Composite Ship Propellers
Abstract
Ship propellers can be designed using composite (fibre-reinforced plastic) materials to achieve bending-induced twist deformation leading to automatic pitch adjustment in the blades during operation. Composite tailoring of propellers for improved performance has been around in prototyping since the 1970s and the 2000s in fluid-structure interaction simulations. Such adaptive composite propeller blades showing bend-twist behaviour have recently received increasing interest from hydrodynamic and structural engineers. The key advantages of bend twist propellers are that such propellers might be designed to have higher energy efficiency and emit less noise and vibration than conventional propellers when exposed to periodic loading conditions.

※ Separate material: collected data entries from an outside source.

/-- Which transfers have a class: all but a byte inside a payload at a count that no run reaches (log entry 9). -/
theorem decode_isSome_iff (m : Mark141) (sync : Sync) (cnt : BitVec 5) (e : InEvent) :
    (decode m sync cnt e).isSome = true ↔ (e = .abort ∨ sync = .awaitingSync ∨ cnt.toNat ≤ 16) := by
  rw [Option.isSome_iff_exists]
  constructor
  · rintro ⟨i, h⟩
    cases e with
    | abort => exact .inl rfl
    | byte b =>
      cases sync with
      | awaitingSync => exact .inr (.inl rfl)
      | payloadExpected => exact .inr (.inr (cnt_le_of_decode h rfl))
  · rintro (rfl | rfl | hc)
    · exact ⟨.abort, rfl⟩
    · cases e with
      | abort => exact ⟨.abort, rfl⟩
      | byte b => exact markerInstr_classify_total m b
    · exact decode_total m sync e hc

/-! The numbering of the port word (log entry 11). -/

theorem ofWord_toWord (e : InEvent) : InEvent.ofWord e.toWord = e := by
  cases e with
  | abort => rfl
  | byte b =>
    have hbit : b.toNat.testBit 8 = false := Nat.testBit_eq_false_of_lt b.isLt
    simp [InEvent.toWord, InEvent.ofWord, hbit]

/-- Settles O1: `decode_encode`, and the port word of a transfer names the transfer. -/
theorem encodeThenDecodeIsIdentity : Obligations.EncodeThenDecodeIsIdentity := by
  unfold Obligations.EncodeThenDecodeIsIdentity
  intro m sync cnt i hw ha
  rw [encodeWord, ofWord_toWord]
  exact ⟨decode_encode hw ha, decode_encode hw ha⟩

/-- Settles O2: the other direction of `decode_eq_some_iff`, and the domain of the decoder. -/
theorem decodedClassIsWellFormedAndTotal : Obligations.DecodedClassIsWellFormedAndTotal := by
  unfold Obligations.DecodedClassIsWellFormedAndTotal
  exact fun m sync cnt e => ⟨fun i => decode_eq_some_iff.1, decode_isSome_iff m sync cnt e⟩

/-- Settles O6: each transfer is the encoding of its class, whose row applies there. -/
theorem wordsOfTheTableDecode : Obligations.WordsOfTheTableDecode := by
  unfold Obligations.WordsOfTheTableDecode
  exact ⟨decode_encode (i := .needmore 0x7F) rfl rfl, decode_encode (i := .framePreR3) rfl rfl,
    decode_encode (i := .frameLiveR6) rfl rfl, decode_encode (i := .endMarker) rfl rfl,
    decode_encode (i := .endUnconf) rfl rfl, decode_encode (i := .unknown 0x8D) rfl rfl,
    decode_encode (i := .unknown 0xC8) rfl rfl, decode_encode (i := .payloadByte 0xA2) rfl rfl,
    decode_encode (i := .payloadLast 0x02) rfl rfl, decode_encode (i := .abort) rfl rfl⟩

end Sys2Proof
end

section
/-! SUPPORT. The opcode map of 30_encoding.md R75 by priority: a row of priority below 3 selects transfers of its own class only, no
two rows have a class in common, and UNKNOWN is the one row of priority 3. -/

namespace Sys2Proof

theorem Row.selects_byte_iff {r : Row} {m : Mark141} {sync : Sync} {cnt : BitVec 5} {b : Byte} :
    r.selects m sync cnt (.byte b) = true ↔
      r.state.holds sync cnt = true ∧ (r.needsDistinctEnd = true → m = .distinctEnd) ∧ r.priority ≠ 0 ∧
        b &&& r.mask = r.matchBits := by
  cases hn : r.needsDistinctEnd <;> simp [Row.selects, hn, and_assoc]

theorem Row.selects_abort_iff {r : Row} {m : Mark141} {sync : Sync} {cnt : BitVec 5} :
    r.selects m sync cnt .abort = true ↔
      r.state.holds sync cnt = true ∧ (r.needsDistinctEnd = true → m = .distinctEnd) ∧ r.priority = 0 := by
  cases hn : r.needsDistinctEnd <;> simp [Row.selects, hn, and_assoc]

/-! The mask of NEEDMORE and UNKNOWN keeps bit 7. -/

theorem and_bit7_eq_zero_iff (b : Byte) : b &&& 0x80#8 = 0x00#8 ↔ b.getLsbD 7 = false := by
  rw [show b &&& 0x80#8 = _ from BitVec.and_twoPow b 7]
  cases b.getLsbD 7 <;> decide

theorem and_bit7_eq_self_iff (b : Byte) : b &&& 0x80#8 = 0x80#8 ↔ b.getLsbD 7 = true := by
  rw [show b &&& 0x80#8 = _ from BitVec.and_twoPow b 7]
  cases b.getLsbD 7 <;> decide

/-- An exact-match row reads every bit of the byte, and a byte only while sync is awaited. -/
theorem Row.selects_exact_byte_iff {name : String} {c : Byte} {i : Instr} {m : Mark141} {sync : Sync} {cnt : BitVec 5}
    {b : Byte} : (Row.exact name c i).selects m sync cnt (.byte b) = true ↔ sync = .awaitingSync ∧ b = c := by
  have hmask : b &&& 0xFF#8 = b := BitVec.and_allOnes
  simp [Row.selects_byte_iff, Row.exact, RowState.holds, hmask]

/-- Each class has its row in the table, and where the class applies the row selects the class's encoding. -/
theorem exists_row {m : Mark141} {sync : Sync} {cnt : BitVec 5} {i : Instr} (hw : i.wf m = true)
    (ha : i.appliesIn m sync cnt = true) :
    ∃ r ∈ opcodeTable, r.instr (encode i) = i ∧ r.selects m sync cnt (encode i) = true := by
  have mem {r : Row} : opcodeTable[i.ctorIdx]? = some r → r ∈ opcodeTable := List.mem_of_getElem?
  cases i with
  | needmore b =>
    have hmask := (and_bit7_eq_zero_iff b).2 ((needmore_wf_iff m b).1 hw)
    exact ⟨_, mem rfl, rfl, Row.selects_byte_iff.2 ⟨ha, by simp, by simp, hmask⟩⟩
  | unknown b =>
    obtain ⟨hlo, _⟩ := (unknown_wf_iff m b).1 hw
    have hbit : b.getLsbD 7 = true := by
      rw [← Bool.not_eq_false, bit7_eq_false_iff]
      omega
    exact ⟨_, mem rfl, rfl, Row.selects_byte_iff.2 ⟨ha, by simp, by simp, (and_bit7_eq_self_iff b).2 hbit⟩⟩
  | endUnconf =>
    obtain ⟨rfl, rfl⟩ := appliesIn_endUnconf_iff.1 ha
    exact ⟨_, mem rfl, rfl, rfl⟩
  | payloadByte b | payloadLast b =>
    exact ⟨_, mem rfl, rfl, Row.selects_byte_iff.2 ⟨ha, by simp, by simp, by simp⟩⟩
  | abort => exact ⟨_, mem rfl, rfl, rfl⟩
  | _ => exact ⟨_, mem rfl, rfl, Row.selects_exact_byte_iff.2 ⟨eq_of_beq ha, rfl⟩⟩

/-- The row selects transfers of its own class only. -/
def Row.Decodes (r : Row) : Prop :=
  ∀ (m : Mark141) (sync : Sync) (cnt : BitVec 5) (e : InEvent), r.selects m sync cnt e = true →
    decode m sync cnt e = some (r.instr e)

theorem Row.exact_decodes {c : Byte} {i : Instr} (h : ∀ m cnt, decode m .awaitingSync cnt (.byte c) = some i)
    (name : String) : (Row.exact name c i).Decodes := by
  intro m sync cnt e hs
  cases e with
  | abort => simp [Row.selects_abort_iff, Row.exact] at hs
  | byte b =>
    obtain ⟨rfl, rfl⟩ := Row.selects_exact_byte_iff.1 hs
    exact h m cnt

/-- A row that selects bytes only does so where its class is well formed, applies and is the byte's. -/
theorem Row.decodes_of_byte {r : Row} (hp : r.priority ≠ 0)
    (h : ∀ m sync cnt b, r.state.holds sync cnt = true → (r.needsDistinctEnd = true → m = .distinctEnd) →
      b &&& r.mask = r.matchBits →
        (r.make b).wf m = true ∧ (r.make b).appliesIn m sync cnt = true ∧ encode (r.make b) = .byte b) : r.Decodes := by
  intro m sync cnt e hs
  cases e with
  | abort =>
    obtain ⟨_, _, h0⟩ := Row.selects_abort_iff.1 hs
    exact absurd h0 hp
  | byte b =>
    obtain ⟨hst, hm, _, hb⟩ := Row.selects_byte_iff.1 hs
    exact decode_eq_some_iff.2 (h m sync cnt b hst hm hb)

/-- Of all rows only UNKNOWN, the one of priority 3, selects transfers of other classes too: every byte with bit 7 set. -/
theorem decodes_of_mem_opcodeTable : ∀ r ∈ opcodeTable, r.priority ≠ 3 → r.Decodes := by
  refine List.forall_iff_forall_mem.1 ?_
  refine ⟨fun _ => Row.decodes_of_byte (by simp) fun m _ _ b hst _ hb =>
    ⟨(needmore_wf_iff m b).2 ((and_bit7_eq_zero_iff b).1 hb), hst, rfl⟩, ?_⟩
  iterate 15 refine ⟨fun _ => Row.exact_decodes (fun _ _ => rfl) _, ?_⟩
  refine ⟨fun _ => Row.decodes_of_byte (by simp [Row.exact]) ?endUnconf, fun h => absurd rfl h,
    fun _ => Row.decodes_of_byte (by simp) ?payloadByte, fun _ => Row.decodes_of_byte (by simp) ?payloadLast,
    fun _ => ?abort⟩
  case endUnconf =>
    intro m sync cnt b hst hm hb
    have hmask : b &&& 0xFF#8 = b := BitVec.and_allOnes
    obtain rfl : b = 0x8D := hmask.symm.trans hb
    obtain rfl := hm rfl
    exact ⟨rfl, appliesIn_endUnconf_iff.2 ⟨eq_of_beq hst, rfl⟩, rfl⟩
  case payloadByte | payloadLast => exact fun m sync cnt b hst _ _ => ⟨rfl, hst, rfl⟩
  case abort =>
    intro m sync cnt e hs
    cases e with
    | abort => rfl
    | byte b => simp [Row.selects_byte_iff] at hs

/-- A row's class names the row: the rows stand in the order of the constructors of `Instr`. -/
theorem opcodeTable_get_ctorIdx (e : InEvent) : ∀ r ∈ opcodeTable, opcodeTable[(r.instr e).ctorIdx]? = some r := by
  refine List.forall_iff_forall_mem.1 ?_
  cases e <;> and_intros <;> rfl

theorem opcodeTable_priority : ∀ r ∈ opcodeTable, r.priority ≤ 3 ∧ (r.priority = 3 → r.mnemonic = "UNKNOWN") := by
  decide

This thesis explored how tailoring the composite layup can achieve blades with desired deformations for periodic loading conditions from a composite engineering perspective. A computational method using Finite Element Analysis and a deformation mode analysis based on foil parameters were employed to explore and quantify how design choices improved the desired adaption while avoiding unwanted deformation modes. The overarching design challenge of this thesis was to counter the periodic variation operating condition of a propeller mounted on a propulsion thruster that is turned for steering the ship. A method to dimension the desired deformation characteristics in the propeller blades was adopted.
During the thesis work, four basic bend-twist design concepts were identified and explored: hollowing the blades, anisotropic surface laminates, internal support structures and freeing the tail of the blades at the root. Then, based on the findings, a blade design that applied all the design concepts to achieve twisting was made, also considering the constituent materials’ strengths.

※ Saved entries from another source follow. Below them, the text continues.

/-- The limit split does not look at bits 8 and 7 (R83). -/
theorem splitLimit_and_mask (raw : Raw12) : splitLimit (raw &&& 0xE7F) = splitLimit raw := by
  have hhigh : (raw &&& 0xE7F) >>> 9 = raw >>> 9 := by
    have hmask : (0xE7F : Raw12) >>> 9 = BitVec.allOnes 12 >>> 9 := rfl
    rw [BitVec.ushiftRight_and_distrib, hmask, ← BitVec.ushiftRight_and_distrib, BitVec.and_allOnes]
  have hlow : raw &&& 0xE7F &&& 0x7F = raw &&& 0x7F := BitVec.and_assoc raw 0xE7F 0x7F
  rw [splitLimit, hhigh, hlow, splitLimit]

/-! ### The two commands that can fail -/

/-- `ENC12` of a value with a code (R86). -/
theorem exec_enc12_of_some {imm16 : BitVec 16} {raw : Raw12} (h : encode12 imm16.toInt = some raw) (s : State) :
    exec (.enc12 imm16) s = .next (s.completeCodec (zext raw.toNat) 0) := by
  simp only [exec, execEnc12, immValue, h]

/-- `ENC12` of a value without a code (R86). -/
theorem exec_enc12_of_none {imm16 : BitVec 16} (h : encode12 imm16.toInt = none) (s : State) :
    exec (.enc12 imm16) s = .next (s.raise .codec .domainError) := by
  simp only [exec, execEnc12, immValue, h]

/-- `THERM` of bytes that decode (R90). -/
theorem exec_therm_of_some {hi lo : Byte} {q : Int} (h : decodeTherm hi lo = some q) (s : State) :
    exec (.therm hi lo) s = .next (s.completeCodec (sext q) (zext (thermCombine hi lo))) := by
  simp only [exec, execTherm, h]

/-- `THERM` of bytes that do not decode (R90). -/
theorem exec_therm_of_none {hi lo : Byte} (h : decodeTherm hi lo = none) (s : State) :
    exec (.therm hi lo) s = .next (s.raise .codec .domainError) := by
  simp only [exec, execTherm, h]

/-! ### What each command writes -/

/-- Settles O11: RES0 is the decoded code, sign-extended. -/
theorem dec12SignExtendsCode : Obligations.Dec12SignExtendsCode := by
  intro raw s
  exact ⟨decode_encode (.dec12 raw), sext (decode12 raw), rfl, sext_decode12_toInt raw⟩

/-- Settles O12: in the legal domain the operand has a code, and outside it has none. -/
theorem enc12EncodesOrDomainError : Obligations.Enc12EncodesOrDomainError := by
  intro imm16 s
  refine ⟨decode_encode (.enc12 imm16), ?inside, ?outside⟩
  case inside =>
    rintro ⟨hmin, hmax⟩
    obtain ⟨raw, hsome, hraw⟩ := encode12_of_range hmin hmax
    exact ⟨zext raw.toNat, exec_enc12_of_some hsome s, by rw [zext_toNat_of_le (by decide), hraw]⟩
  case outside =>
    intro hout
    exact exec_enc12_of_none ((encode12_eq_none_iff _).2 hout) s

/-- Settles O13: RES1 is the joined pixel, and RES0 the pixel under the sign rule. -/
theorem decpxJoinsAndDecodes : Obligations.DecpxJoinsAndDecodes := by
  intro lo hi s
  refine ⟨decode_encode (.decpx lo hi), sext (decode12 (joinPixel lo hi)), zext (joinPixel lo hi).toNat, rfl, ?_⟩
  rw [zext_toNat_of_le (by decide)]
  exact ⟨joinPixel_toNat lo hi, sext_decode12_toInt _⟩

/-- Settles O14: RES0 and RES1 are the halves of the pixel split. -/
theorem splitpSplitsAtEight : Obligations.SplitpSplitsAtEight := by
  intro raw s
  obtain ⟨hhigh, hlow⟩ := splitPixel_toNat raw
  exact ⟨decode_encode (.splitp raw), _, _, rfl, (zext_toNat_of_le (by decide) _).trans hlow,
    (zext_toNat_of_le (by decide) _).trans hhigh⟩

/-- Settles O15: RES0 and RES1 are the parts of the limit split. -/
theorem splitlSplitsAtNineAndSeven : Obligations.SplitlSplitsAtNineAndSeven := by
  intro raw s
  obtain ⟨hhigh, hlow⟩ := splitLimit_toNat raw
  exact ⟨decode_encode (.splitl raw), _, _, rfl, (zext_toNat_of_le (by decide) _).trans hlow,
    (zext_toNat_of_le (by decide) _).trans hhigh⟩

/-- Settles O16: below a high byte of 0x10 the bytes decode to a 10-bit value, and from there on they do not. -/
theorem thermCombinesOrDomainError : Obligations.ThermCombinesOrDomainError := by
  intro hi lo s
  refine ⟨decode_encode (.therm hi lo), ?inside, ?outside⟩
  case inside =>
    intro hhi
    obtain ⟨q, hsome, hq⟩ := decodeTherm_of_lt (lo := lo) hhi
    have hlt := thermCombine_lt (lo := lo) hhi
    have hres1 : (zext (thermCombine hi lo)).toNat = thermCombine hi lo := zext_toNat (by omega)
    have hres0 : (sext q).toInt = q := sext_toInt (by split at hq <;> omega)
    refine ⟨sext q, zext (thermCombine hi lo), exec_therm_of_some hsome s, hres1, ?_⟩
    rw [hres0, hres1, hq]
  case outside =>
    intro hhi
    exact exec_therm_of_none ((decodeTherm_eq_none_iff hi lo).2 hhi) s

A method to produce an adaptive composite propeller blade prototype and how to experimentally verify the predicted elastic response in the blade was made. A 600 mm-long hollow full-size blade was built and statically tested in the laboratory. The elastic response of the prototype was measured with digital image correlation and strain gauges. The twist angle agreed within 0.01 degrees of the designed deformation characteristics demonstrating that such propellers can be successfully built and modelled by finite element analysis.

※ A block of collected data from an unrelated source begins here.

-- ==== Sys2Proof/Machine/Clock.lean ====
section
/-! DEFINITION. The part's own clock: what one period of the 16 MHz clock does to the timers and counters of every
block when nothing arrives from outside, and which events fall due at it [log 5]. A timer that reaches its end stays at
its last count and its event is put in the queue; the event itself loads or stops the timer. During such a period every
line is quiet and every input pin keeps its level [log 18, log 19]. -/

namespace Sys2Proof.Machine

/-- The bit rate of the line rate straps (R181). -/
def bitRate (rate : BitVec 2) : Nat :=
  match rate.toNat with
  | 0 => 9600
  | 1 => 19200
  | 2 => 38400
  | _ => 57600

/-- Whether `clocks` periods of 16 MHz last at least `n` character times of eleven bits (R182). DESIGN CHOICE: the times are
compared exactly, without rounding of the bit time. [log 31] -/
def lastsChars (rate : BitVec 2) (n clocks : Nat) : Bool := n * 11 * Config.clockHz ≤ clocks * bitRate rate

/-- Portal unit `p`: the clocks of the present tick; TICK falls due each 100 ms (R1). -/
def PortalUnit.clock (p : Portal) (u : PortalUnit) : PortalUnit × List Instr :=
  if Config.clocksPer100ms ≤ u.tickPhase + 1 then (u, [.tick p]) else ({ u with tickPhase := u.tickPhase + 1 }, [])

/-- The interval timer of Photometer `p`: it counts milliseconds; its expiry falls due at 0 (R28). -/
def Photometer.intervalClock (p : Portal) (m : Photometer) : Photometer × List Instr :=
  match m.interval with
  | none => (m, [])
  | some t =>
    if Config.clocksPerMs ≤ m.msPhase + 1 then
      if t ≤ 1 then (m, [.intervalTimerExpiry p]) else ({ m with interval := some (t - 1), msPhase := 0 }, [])
    else ({ m with msPhase := m.msPhase + 1 }, [])

/-- The capture clock of Photometer `p`, no edge being detected at it: the edge window or the capture count advances, and
the timeouts fall due at 65,536 (R30 to R33). A timeout carries the clock at which it falls due. -/
def Photometer.captureClock (p : Portal) (m : Photometer) : Photometer × List Instr :=
  let m1 := m.passClocks 1
  match m.state with
  | .off => (m1, [])
  | .waiting => (m1, [])
  | .armed =>
    if Config.captureLimit ≤ m.edgeWindow + 1 then (m, [.firstEdgeTimeout p])
    else ({ m1 with edgeWindow := m.edgeWindow + 1 }, [])
  | .counting =>
    if Config.captureLimit ≤ m.captureCount + 1 then (m, [.countOverflowTimeout p])
    else ({ m1 with captureCount := m.captureCount + 1 }, [])

/-- Photometer `p` at one clock; `capture` says whether it is a tick of the 1 MHz capture clock. -/
def Photometer.clock (p : Portal) (capture : Bool) (m : Photometer) : Photometer × List Instr :=
  let x := m.intervalClock p
  if capture then
    let y := x.1.captureClock p
    (y.1, y.2 ++ x.2)
  else x

/-- The claim check timer: CLAIM_CHECK falls due each 100 ms (R107). -/
def ClaimTable.clock (t : ClaimTable) : ClaimTable × List Instr :=
  if Config.clocksPer100ms ≤ t.phase + 1 then (t, [.claimCheck]) else ({ t with phase := t.phase + 1 }, [])

/-- The pass timer: it counts units of 100 ms; LEVEL_PASS falls due at 0 (R70). -/
def ZoneEngine.clock (e : ZoneEngine) : ZoneEngine × List Instr :=
  if Config.clocksPer100ms ≤ e.passPhase + 1 then
    if e.passTimer ≤ 1 then (e, [.levelPass]) else ({ e with passTimer := e.passTimer - 1, passPhase := 0 }, [])
  else ({ e with passPhase := e.passPhase + 1 }, [])

/-- The sample timer: SAMPLE_EVENT falls due each 1 ms with the pins as last presented (R133). -/
def SafetyInputs.sampleClock (pins : Pins) (x : SafetyInputs) : SafetyInputs × List Instr :=
  if Config.clocksPerMs ≤ x.samplePhase + 1 then (x, [.sampleEvent pins.fireN pins.backupN])
  else ({ x with samplePhase := x.samplePhase + 1 }, [])

/-- The TRIP qualification: the accepted change falls due at 1 µs (R141). -/
def SafetyInputs.tripClock (x : SafetyInputs) : SafetyInputs × List Instr :=
  match x.qualifying with
  | none => (x, [])
  | some t =>
    if Config.clocksPerUs ≤ t + 1 then (x, [if x.trip then .tripReleaseAccepted else .tripAssertionAccepted])
    else ({ x with qualifying := some (t + 1) }, [])

/-- The safety inputs at one clock. -/
def SafetyInputs.clock (pins : Pins) (x : SafetyInputs) : SafetyInputs × List Instr :=
  let y := x.sampleClock pins
  let z := y.1.tripClock
  (z.1, z.2 ++ y.2)

/-- The PWM counter at a tick of the 4 MHz clock: the period end, and with the active repetition the refresh, fall due
at the end of the active period (R149, R150). -/
def Stage.clock (pins : Pins) (x : Stage) : Stage × List Instr :=
  if x.period ≤ x.counter + 1 then
    (x, [if x.repetition ≤ x.refreshCount + 1 then .refresh pins.flt else .periodEnd])
  else ({ x with counter := x.counter + 1 }, [])

/-- Line port `l`: the silence timer and the reply being sent; GAP_TIMEOUT falls due at 3 character times,
TURNAROUND_SILENCE at 2, REPLY_END when every character has been sent (R185, R188, R189). -/
def LinePort.clock (l : Line) (rate : BitVec 2) (x : LinePort) : LinePort × List Instr :=
  match x.state with
  | .listen => (x, [])
  | .collect =>
    let t := x.silence.getD 0 + 1
    if lastsChars rate 3 t then (x, [.gapTimeout l]) else ({ x with silence := some t }, [])
  | .turnaround =>
    let t := x.silence.getD 0 + 1
    if lastsChars rate 2 t then (x, [.turnaroundSilence l]) else ({ x with silence := some t }, [])
  | .reply =>
    if lastsChars rate x.reply.length (x.sent + 1) then (x, [.replyEnd l]) else ({ x with sent := x.sent + 1 }, [])

/-- A save in progress: the steps fall due after 12 ms a page, 512 times 40 µs, 0.552 ms; each 40 µs programs one byte
(R209). What the memory reads back is a free value. [log 13] -/
def Store.clock (free : Nat) (x : Store) : Store × List Instr :=
  let later := { x with phase := x.phase + 1 }
  match x.state with
  | .idle => (x, [])
  | .erasing => if Config.eraseClocks ≤ x.phase + 1 then (x, [.pageErased]) else (later, [])
  | .programming =>
    if x.phase + 1 < Config.programClocks then (later, [])
    else if Config.imageSize ≤ x.index + 1 then (x, [.programmingComplete])
    else
      ({ x with
          image := x.image.set x.index ((x.snapshot.getD x.image).getD x.index 0xFF)
          index := x.index + 1
          phase := 0 }, [])
  | .verifying =>
    if Config.verifyClocks ≤ x.phase + 1 then
      (x, [.verifyComplete (Config.readBackDiffers free) (Config.markerReadBack free)])
    else (later, [])

/-- Whether the clock ends a verification, so that free values are taken. -/
def Store.takesFree (x : Store) : Bool := x.state == .verifying && Config.verifyClocks ≤ x.phase + 1

/-- The power-on delay: POWER_ON stops standing 2 ms after VDD first rose (R210). -/
def Monitor.clock (m : Monitor) : Monitor × List Instr :=
  match m.powerTimer with
  | none => (m, [])
  | some t =>
    if Config.powerOnClocks ≤ t + 1 then (m, [.resetRelease .powerOn]) else ({ m with powerTimer := some (t + 1) }, [])

/-- The start-up wait: START_UP falls due after 65,536 clocks, with the strap pins as last presented (R211). -/
def Monitor.waitClock (pins : Pins) (m : Monitor) : Monitor × List Instr :=
  if Config.startUpWait ≤ m.waitClocks + 1 then (m, [.startUp pins.address pins.rate])
  else ({ m with waitClocks := m.waitClocks + 1 }, [])

/-- One clock of a part held in reset (R210). -/
def State.clockHeld (s : State) : State :=
  let m := s.monitor.clock
  { s with monitor := m.1, pending := s.pending ++ m.2 }

/-- One clock of the start-up wait (R133, R147, R211). DESIGN CHOICE: a TRIP change or a sample event that falls due at the
clock that ends the wait stands before START_UP, one of the two orders of R211; the other is a run of commands. [log 11] -/
def State.clockWait (s : State) : State :=
  let x := s.safety.clock s.pins
  let m := s.monitor.waitClock s.pins
  { s with safety := x.1, monitor := m.1, pending := s.pending ++ x.2 ++ m.2 }

/-- One clock of a started part. -/
def State.clockRun (s : State) : State :=
  let d := (s.monitor.divider + 1) % Config.clocksPerUs
  let x := s.safety.clock s.pins
  let ua := s.portals.a.clock .a
  let ub := s.portals.b.clock .b
  let ma := s.photometers.a.clock .a (d == 0)
  let mb := s.photometers.b.clock .b (d == 0)
  let c := s.claims.clock
  let e := s.engine.clock
  let o := if d % Config.clocksPerPwm = 0 then s.stage.clock s.pins else (s.stage, [])
  let la := s.lines.a.clock .a s.straps.rate
  let lb := s.lines.b.clock .b s.straps.rate
  let ls := s.lines.s.clock .s s.straps.rate
  let st := s.store.clock s.freeCount
  { s with
    monitor := { s.monitor with divider := d }
    safety := x.1
    portals := ⟨ua.1, ub.1⟩
    photometers := ⟨ma.1, mb.1⟩
    claims := c.1
    engine := e.1
    stage := o.1
    lines := ⟨la.1, lb.1, ls.1⟩
    store := st.1
    freeCount := if s.store.takesFree then s.freeCount + 1 else s.freeCount
    pending := s.pending ++ x.2 ++ ua.2 ++ ub.2 ++ ma.2 ++ mb.2 ++ c.2 ++ e.2 ++ o.2 ++ la.2 ++ lb.2 ++ ls.2 ++ st.2 }

/-- One period of the 16 MHz clock in which nothing arrives from outside. -/
def State.clock (s : State) : State :=
  match s.monitor.phase with
  | .held => s.clockHeld
  | .wait => s.clockWait
  | .run => s.clockRun

end Sys2Proof.Machine
end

The promising design concepts for adaptive propeller blades were applied to propose a bendtwist design in a typical metal propeller geometry. The design was dimensioned for the investigated periodic load case. It showed a significant amount of twist deformation, indicating that the design would mitigate the undesired effects of operating in periodic load variations. The suggested design also shows a bend-twist efficiency that is four times better than comparable designs in published literature, indicating significant bend-twist improvement.